◆ Assigned task ◆
A verbatim copy of the lines starting at the one with "match i with" and ending at the last line below is required; include nothing else.

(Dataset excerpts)
-- ==== Sys2Proof/Machine/Dispatch.lean ====
section
/-! DEFINITION. One arm per constructor of Instr. -/

namespace Sys2Proof.Machine

def exec (i : Instr) (s : State) : Host.Outcome State Fault Refusal :=
  match i with
  | .index slot => Sys2Proof.Machine.execIndex slot s
  | .run8 n => Sys2Proof.Machine.execRun8 n s
  | .run16 n => Sys2Proof.Machine.execRun16 n s
  | .diff8 dr dg db => Sys2Proof.Machine.execDiff8 dr dg db s
  | .diff16 dr dg db => Sys2Proof.Machine.execDiff16 dr dg db s
  | .diff24 dr dg db da => Sys2Proof.Machine.execDiff24 dr dg db da s
  | .color r g b a => Sys2Proof.Machine.execColor r g b a s
  | .encodeCmd => Sys2Proof.Machine.execEncode s
  | .decodeCmd => Sys2Proof.Machine.execDecode s

end Sys2Proof.Machine
end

◆ Task solution ◆
  match i with
  | .index slot => Sys2Proof.Machine.execIndex slot s
  | .run8 n => Sys2Proof.Machine.execRun8 n s
  | .run16 n => Sys2Proof.Machine.execRun16 n s
  | .diff8 dr dg db => Sys2Proof.Machine.execDiff8 dr dg db s
  | .diff16 dr dg db => Sys2Proof.Machine.execDiff16 dr dg db s
  | .diff24 dr dg db da => Sys2Proof.Machine.execDiff24 dr dg db da s
  | .color r g b a => Sys2Proof.Machine.execColor r g b a s
  | .encodeCmd => Sys2Proof.Machine.execEncode s
  | .decodeCmd => Sys2Proof.Machine.execDecode s

end Sys2Proof.Machine
end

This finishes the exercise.